Work request:
Copy verbatim the material from its first line to the line that holds "if v.getLsbD 0", including that line.

Records provided:
-- ==== Sys2Proof/Machine/Bind.lean ====
section
/-! DEFINITION. The team table and bind records: new waves and saved ones (R16, R32, R175, R301 to R307, R322, R357). -/

namespace Sys2Proof.Machine

/-! ### The team table (R306, R307) -/

/-- A team becomes live: its counts and barriers start afresh, and it has its anonymous segment entry (R322, R357). -/
def State.teamLive (s : State) (k j : Nat) : State :=
  let t := s.team k j
  let s := s.modTeam k j (fun t => { t with word := setFld (setFld t.word 52 44 0) 43 35 0 })
  let s := s.modCluster k (fun q =>
    { q with
      phases := Table.erase q.phases j,
      bars := (List.range 16).foldl (fun b n => Table.put b (16 * j + n) { exp := t.waves }) q.bars })
  match s.anonymous k j, s.segVacant k with
  | none, some i => s.modSeg k i (fun _ => { kind := 1, dom := t.dom, rwteam := j })
  | _, _ => s

/-- Firmware writes 8 bytes of a team table entry. While the team lives only TCORES and CMAP change. -/
def State.writeTeam (s : State) (k j off : Nat) (v : Word) : State :=
  let t := s.team k j
  if off = 0 then
    if t.live then s.modTeam k j (fun t => { t with word := setFld t.word 59 53 (fld v 59 53) })
    else
      let keep := t.word.toNat % 2 ^ 53 / 2 ^ 35 * 2 ^ 35
      let s := s.modTeam k j (fun t =>
        { t with word := BitVec.ofNat 64 (fld v 59 53 * 2 ^ 53 + keep + fld v 34 0) })
      if v.getLsbD 0 then s.teamLive k j else s
  else if 8 ≤ off ∧ off < 103 then
    s.modTeam k j (fun t =>
      { t with cmap := (List.range 8).foldl (fun m b =>
          let c := fld v (8 * b + 7) (8 * b)
          if c = 0 ∨ 95 ≤ off - 8 + b then Table.erase m (off - 8 + b) else Table.put m (off - 8 + b) c) t.cmap })
  else s

/-- Firmware writes the doubleword at offset `args.b` of entry `args.a` of cluster `args.core` with `args.c`; for an
entry that becomes live, `args.d` is the priority of its launch and `args.e` the launch's journal number plus 1. -/
def execTeamTableEntryWrite (s : State) : Host.Outcome State Fault Refusal :=
  let k := s.args.core
  let j := s.args.a
  let live := (s.team k j).live
  let s' := s.writeTeam k j s.args.b (BitVec.ofNat 64 s.args.c)
  .next (if j < 64 then
      if !live && (s'.team k j).live then s'.modTeam k j (fun t => { t with prio := s.args.d, cmd := s.args.e }) else s'
    else s)

/-- Add to BOUND or DONE of a team. -/
def State.addBound (s : State) (k j n : Nat) : State :=
  s.modTeam k j (fun t => { t with word := setFld t.word 43 35 (t.bound + n) })
def State.dropBound (s : State) (k j : Nat) : State :=
  s.modTeam k j (fun t => { t with word := setFld t.word 43 35 (t.bound - 1) })
def State.addDone (s : State) (k j : Nat) : State :=
  s.modTeam k j (fun t => { t with word := setFld t.word 52 44 (t.done + 1) })

/-- Every held wave of a team runs once BOUND and DONE reach WAVES. -/
def State.gangRun (s : State) (k j : Nat) : State :=
  let t := s.team k j
  if t.bound + t.done = t.waves then
    (s.teamSlots k j).foldl (fun s q => s.modSlotAt q.1 q.2 (fun b =>
      if b.state = .held then { b with state := .running, ownFirst := true } else b)) s
  else s

/-! ### Placement (R302, R304) -/

/-- The slot is bound, or is the odd half of a bound wave of width 128. -/
def Core.slotTaken (c : Core) (i : Nat) : Bool :=
  (c.slot i).state ≠ .free || (i % 2 = 1 && (c.slot (i - 1)).state ≠ .free && (c.slot (i - 1)).wave.widthCode = 3)

/-- The lowest free slots for `n` waves of a width code. -/
def placeSlots (taken : Nat → Bool) (wide : Bool) : Nat → Option (List Nat)
  | 0 => some []
  | n + 1 =>
    let fits (i : Nat) : Bool := !taken i && (!wide || (i % 2 = 0 && !taken (i + 1)))
    match (List.range 16).find? fits with
    | none => none
    | some i => (placeSlots (fun j => taken j || j = i || (wide && j = i + 1)) wide n).map (fun t => i :: t)

/-- The regions are within the file, belong to no bound wave, and all carry the domain. -/
def Core.regionsFree (c : Core) (dom base n : Nat) : Bool :=
  decide (base + n ≤ 128) &&
    (List.range n).all (fun k => c.regionDom (base + k) = some dom && !c.boundWaves.any (fun w => w.regionList.contains (base + k)))

/-- Bound waves of a team on a core. -/
def Core.teamBound (c : Core) (j : Nat) : Nat := (c.boundWaves.filter (fun w => w.cteam = j)).length

/-- The bytes of a core's bind record. -/
def Core.record (c : Core) : List Byte := Bytes.readList c.bindArea 0 128

/-- Zero bytes `o` to `o + n - 1` of a record. -/
def zeroAt (r : List Byte) (o n : Nat) : Bool := numAt r o n = 0

/-- The core may receive a wave of the record's team: firewall, team and team core index. -/
def State.bindPlace (s : State) (core : Nat) (r : List Byte) : Bool :=
  let c := s.core core
  let j := numAt r 5 1
  let t := s.team (clusterOf core) j
  let tc := numAt r 6 1
  !c.fwall.getLsbD 0 && !c.fwall.getLsbD 1 && decide (j < 64) && t.live && decide (tc < t.tcores) &&
    Table.get t.cmap tc 0 = core % 96 && decide (numAt r 3 1 < 128) && decide (1 ≤ numAt r 4 1 ∧ numAt r 4 1 ≤ 8) &&
    numAt r 32 8 % 4096 = 0 && zeroAt r 19 5 && zeroAt r 120 8

/-- What dispatch writes to `BCTL` when it has acted. -/
def State.bindDone (s : State) (core status : Nat) (slots : List Nat) : State :=
  s.modCore core (fun c => { c with bctl := BitVec.ofNat 64 (indexMask slots * 2 ^ 32 + status * 256) })

/-! ### New waves (R302) -/

/-- The fields of a new-wave record are in range. -/
def State.newRecordOk (s : State) (core : Nat) (r : List Byte) : Bool :=
  let f := numAt r 2 1
  let n := numAt r 1 1
  s.bindPlace core r && numAt r 0 1 = 1 && decide (1 ≤ n ∧ n ≤ 16) && bits f 7 6 ≠ 2 && (!bit f 5 || bits f 1 0 = 0) &&
    numAt r 7 1 < 32 && decide (numAt r 8 2 + n ≤ 256) && decide (numAt r 12 4 < 2 ^ 20) &&
    decide (numAt r 112 8 < 2 ^ 52)

/-- Wave `i` of a new-wave record, placed in a slot. -/
def newWave (r : List Byte) (core i slot dom : Nat) : Wave :=
  let f := numAt r 2 1
  let width := bits f 1 0
  let half := if width = 3 then 8 else 2 ^ width
  let budget := 32 * numAt r 4 1
  let misc := numAt r 112 8
  let wid := (numAt r 10 2 + numAt r 18 1 * 2 ^ 16) * 2 ^ 32 + (numAt r 8 2 + i) * 2 ^ 19 + core * 2 ^ 8 + slot * 16 +
    bits f 3 2 * 4 + width
  let at' (o : Nat) : Word := BitVec.ofNat 64 (numAt r o 8)
  let c : Csrs :=
    { sturncmp := BitVec.allOnes 64, mlav := BitVec.ofNat 64 (b2n (bit (numAt r 7 1) 4)), wid := BitVec.ofNat 64 wid,
      did := BitVec.ofNat 64 (numAt r 12 4 * 2 ^ 16 + dom) }
  let c := ((((((c.write 0x305 (at' 72)).write 0x105 (at' 80)).write 0x302 (at' 88)).write 0x303 (at' 96)).write 0x300
    (at' 104)).write 0x304 (BitVec.ofNat 64 (bits misc 15 0)))
  let w : Wave :=
    { pc := at' 24, mode := Mode.ofCode (bits f 7 6), csrs := c, profiles := BitVec.ofNat 4 (numAt r 7 1), budget := budget,
      regBase := numAt r 3 1 + i * (half * numAt r 4 1), homeGroup := bit f 4, homeHalf := bit f 5, cteam := numAt r 5 1,
      tcore := numAt r 6 1, csa := numAt r 32 8 + i * numAt r 16 2 * 4096, csaDom := dom,
      accMask := BitVec.ofNat 32 (bits misc 47 16) }
  let w := { w with amask := w.wm }
  (((w.setX 10 (at' 40)).setX 11 (at' 48)).setX 12 (at' 56)).setX 13 (at' 64)

/-- Put waves into slots, their regions zeroed. -/
def State.bindWaves (s : State) (core : Nat) (ws : List (Nat × Wave)) : State :=
  s.modCore core (fun c => ws.foldl (fun (c : Core) q =>
    (c.zeroRegions q.2.regionList).modSlot q.1 (fun k => { state := .held, retd := k.retd, wave := q.2 })) c)

/-- Dispatch acts on a new-wave record: it binds all its waves or none. -/
def State.bindNew (s : State) (core : Nat) : State :=
  let c := s.core core
  let r := c.record
  let k := clusterOf core
  let j := numAt r 5 1
  let n := numAt r 1 1
  let width := bits (numAt r 2 1) 1 0
  if !s.newRecordOk core r then s.bindDone core 3 []
  else
    let dom := (s.team k j).dom
    if (if width = 3 then 8 else 16) < c.teamBound j + n then s.bindDone core 6 []
    else
      match placeSlots c.slotTaken (decide (width = 3)) n with
      | none => s.bindDone core 1 []
      | some slots =>
        if !c.regionsFree dom (numAt r 3 1) (n * (2 ^ width * numAt r 4 1)) then s.bindDone core 2 []
        else
          let ws := slots.mapIdx (fun i slot => (slot, newWave r core i slot dom))
          let s := ws.foldl (fun s q => s.saveWrite dom (q.2.csa + 0x18) (leBytes 8 q.2.accMask.toNat)) s
          ((((s.refreshCore core).bindWaves core ws).addBound k j n).gangRun k j).bindDone core 0 slots

/-- A bind record waits for dispatch on a core, and whether it is a restore record. -/
def Core.bindPending (c : Core) : Option Bool :=
  if c.bctl.getLsbD 0 then some (decide (numAt c.record 0 1 = 2)) else none

/-- Dispatch acts on the new-wave record of core `args.core`; the record is what the area holds when dispatch acts, so one
that has become a restore record is acted on as that. -/
def execNewWaveBind (s : State) : Host.Outcome State Fault Refusal :=
  .next (match (s.core s.args.core).bindPending with
    | some false => s.bindNew s.args.core
    | some true => s.schedule 1 .restoreBind { core := s.args.core }
    | none => s)

/-! ### Leaving the gates of a domain that is reset (R417) -/

/-- The target domain of a gate index. -/
def State.gateTarget (s : State) (g : Nat) : Option Nat := (s.gate g).map (fun q => q.tdom)

/-- The wave of a slot leaves its innermost gate as `gate.ret` does, its window not copied back; a frame that cannot be
read leaves it in the gate, and it takes cause 57 with tval 10 instead (DEDUCED, log 44). -/
def State.expelOnce (s : State) (c i : Nat) : State × Bool :=
  let old := (s.curCore, s.curSlot)
  let t : State := { s with curCore := c, curSlot := i }
  let w := t.wave
  let back (t : State) : State := { t with curCore := old.1, curSlot := old.2 }
  match t.gate (fld w.csrs.sgate 31 16) with
  | none => (back t, false)
  | some g =>
    match t.framePa .load w.pasid w.dom (g.frame w) with
    | (t, none) => (back t, false)
    | (t, some d) =>
      let (t, f) := t.frameBytes d
      let plain := f.take 44 ++ leBytes 1 (numAt f 44 1 &&& 0xEF) ++ f.drop 45
      let t := ((t.leaveWait c i).interruptSequencer c i).closeWindow plain g.argw
      let t := t.modCur (fun q => q.retag w (bits (numAt f 40 8) 7 0))
      let t := t.modSlot (fun k =>
        { k with
          state := if k.state = .waiting ∨ k.state = .parked then .running else k.state,
          wave := { k.wave.leaveGate f with pending := [], wait := none, park := none, busy := none } })
      let r := t.loadStash (numAt f 48 8)
      (back (if r.2 then r.1 else r.1.applyAt c i (.defer 57 11)), true)

/-- Gates of a chain that a wave leaves when it leaves the outermost whose target is the domain. -/
def State.levelsInto (s : State) (dom : Nat) (gates : List Nat) : Nat :=
  (gates.dropWhile (fun g => s.gateTarget g ≠ some dom)).length

/-- The wave of a slot leaves `n` gates, and takes cause 57 with tval 12 (R417). -/
def State.expelLevels (s : State) (c i : Nat) : Nat → State
  | 0 => s.applyAt c i (.defer 57 12)
  | n + 1 =>
    let r := s.expelOnce c i
    if r.2 then r.1.expelLevels c i n
    else r.1.modWaveAt c i (fun w => { w with raised := some (w.raised.getD (57, 10)) })

/-! ### Saved waves (R175, R303) -/

/-- The fields of a restore record are in range. -/
def State.restoreRecordOk (s : State) (core : Nat) (r : List Byte) : Bool :=
  s.bindPlace core r && numAt r 1 1 = 1 && numAt r 2 1 &&& 0xCF = 0 && zeroAt r 7 12 && zeroAt r 24 8 && zeroAt r 40 72 &&
    numAt r 112 8 &&& 0xFFF0FFFFFFFFFFFF = 0

/-- The header of a save area agrees with the record and the team; a home half, which a record gives to waves of width 16
alone, does not agree with a header of another width (R303, R304; DESIGN CHOICE, log 35). -/
def savedMatches (page r : List Byte) (dom : Nat) : Bool :=
  numAt page 0 1 = 1 && decide (numAt page 1 1 ≤ 3) && numAt page 2 1 = numAt r 4 1 && bits (numAt page 3 1) 1 0 ≠ 2 &&
    numAt page 4 1 = dom && (!bit (numAt r 2 1) 5 || numAt page 1 1 = 0)

/-- A restored wave runs at once where another wave of its team is running, waiting or parked. -/
def State.teamMoves (s : State) (k j : Nat) : Bool :=
  (s.teamSlots k j).any (fun q =>
    let st := (s.slotAt q.1 q.2).state
    st = .running || st = .waiting || st = .parked)

/-- Causes that reached a saved wave become deferred causes of the restored one. -/
def State.takeLate (s : State) (csa : Nat) (w : Wave) : State × Wave :=
  let mine := s.lateCauses.filter (fun q => q.1 = csa)
  ({ s with lateCauses := s.lateCauses.filter (fun q => q.1 ≠ csa) },
    mine.foldl (fun (w : Wave) (q : Nat × Nat × Word × Word) =>
      { w with
        deferred := w.deferred ++ [(q.2.1, q.2.2.1)],
        csrs := if q.2.2.2 = 0 then w.csrs else { w.csrs with mdomfault := q.2.2.2 } : Wave }) w)

/-- Dispatch acts on a restore record. The regions must carry the team's domain (R304); those of a wave saved inside a gate
are mapped to its gate's domain, as `gate.call` left them (R16, R346; DEDUCED, log 35). -/
def State.bindSaved (s : State) (core : Nat) : State :=
  let c := s.core core
  let r := c.record
  let k := clusterOf core
  let j := numAt r 5 1
  let csa := numAt r 32 8
  let page := s.saveRead csa 0x1000
  let counting := bit (numAt page 3 1) 5
  if !s.restoreRecordOk core r ∨ (counting ∧ c.cntHeld) then s.bindDone core 3 []
  else if bit (numAt page 3 1) 4 then s.bindDone core 4 []
  else if !savedMatches page r (s.team k j).dom then s.bindDone core 5 []
  else
    let width := numAt page 1 1
    if (if width = 3 then 8 else 16) < c.teamBound j + 1 then s.bindDone core 6 []
    else
      match placeSlots c.slotTaken (decide (width = 3)) 1 with
      | some [i] =>
        let place : Wave :=
          { regBase := numAt r 3 1, homeGroup := bit (numAt r 2 1) 4, homeHalf := bit (numAt r 2 1) 5, cteam := j,
            tcore := numAt r 6 1, csa := csa, locks := bits (numAt r 112 8) 51 48 }
        let w := restoredWave page core i place
        let accs := w.absentAccs
        let at0 := csa + w.accAt + 8192 * accs.length
        let gated := decide (w.dom ≠ w.csaDom)
        if !c.regionsFree (s.team k j).dom w.regBase w.regions ∨ (gated ∧ (c.slotOfDom w.dom).isNone) ∨ accs.any (fun a => (Table.find c.accHold a).isSome) then
          s.bindDone core 2 []
        else
          match s.rebuildResv page csa at0 j c with
          | none => s.bindDone core 2 []
          | some (c, pa) =>
            let hold : Holder := { team := j, twave := w.twave, dom := w.csaDom }
            let c := { c with accHold := accs.foldl (fun t a => Table.put t a hold) c.accHold }
            let c := if counting then s.rebuildCounting page pa j c else c
            let c := if gated then c.retag w w.dom else c
            let w := if counting then { w with deferred := savedOverflow page } else w
            let q := s.takeLate csa w
            let runs := s.teamMoves k j
            let levels := Table.get s.expelled csa 0
            let s := ((q.1.modCore core (fun _ => c)).refreshCore core).bindWaves core [(i, q.2)]
            let s := if runs then s.modSlotAt core i (fun b => { b with state := .running }) else s
            let s : State := { s with
              saved := s.saved.filter (· ≠ csa)
              expelled := Table.erase s.expelled csa
              freshHalves := s.freshHalves.filter (fun q => q.1 ≠ csa) }
            let s := ((s.addBound k j 1).gangRun k j).resumeEngines csa
            (if levels = 0 then s else s.expelLevels core i levels).bindDone core 0 [i]
      | _ => s.bindDone core 1 []

/-- Dispatch acts on the restore record of core `args.core`. -/
def execRestoreBind (s : State) : Host.Outcome State Fault Refusal :=
  .next (match (s.core s.args.core).bindPending with
    | some true => s.bindSaved s.args.core
    | some false => s.schedule 1 .newWaveBind { core := s.args.core }
    | none => s)

end Sys2Proof.Machine
end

Exercise response:
-- ==== Sys2Proof/Machine/Bind.lean ====
section
/-! DEFINITION. The team table and bind records: new waves and saved ones (R16, R32, R175, R301 to R307, R322, R357). -/

namespace Sys2Proof.Machine

/-! ### The team table (R306, R307) -/

/-- A team becomes live: its counts and barriers start afresh, and it has its anonymous segment entry (R322, R357). -/
def State.teamLive (s : State) (k j : Nat) : State :=
  let t := s.team k j
  let s := s.modTeam k j (fun t => { t with word := setFld (setFld t.word 52 44 0) 43 35 0 })
  let s := s.modCluster k (fun q =>
    { q with
      phases := Table.erase q.phases j,
      bars := (List.range 16).foldl (fun b n => Table.put b (16 * j + n) { exp := t.waves }) q.bars })
  match s.anonymous k j, s.segVacant k with
  | none, some i => s.modSeg k i (fun _ => { kind := 1, dom := t.dom, rwteam := j })
  | _, _ => s

/-- Firmware writes 8 bytes of a team table entry. While the team lives only TCORES and CMAP change. -/
def State.writeTeam (s : State) (k j off : Nat) (v : Word) : State :=
  let t := s.team k j
  if off = 0 then
    if t.live then s.modTeam k j (fun t => { t with word := setFld t.word 59 53 (fld v 59 53) })
    else
      let keep := t.word.toNat % 2 ^ 53 / 2 ^ 35 * 2 ^ 35
      let s := s.modTeam k j (fun t =>
        { t with word := BitVec.ofNat 64 (fld v 59 53 * 2 ^ 53 + keep + fld v 34 0) })
      if v.getLsbD 0 then s.teamLive k j else s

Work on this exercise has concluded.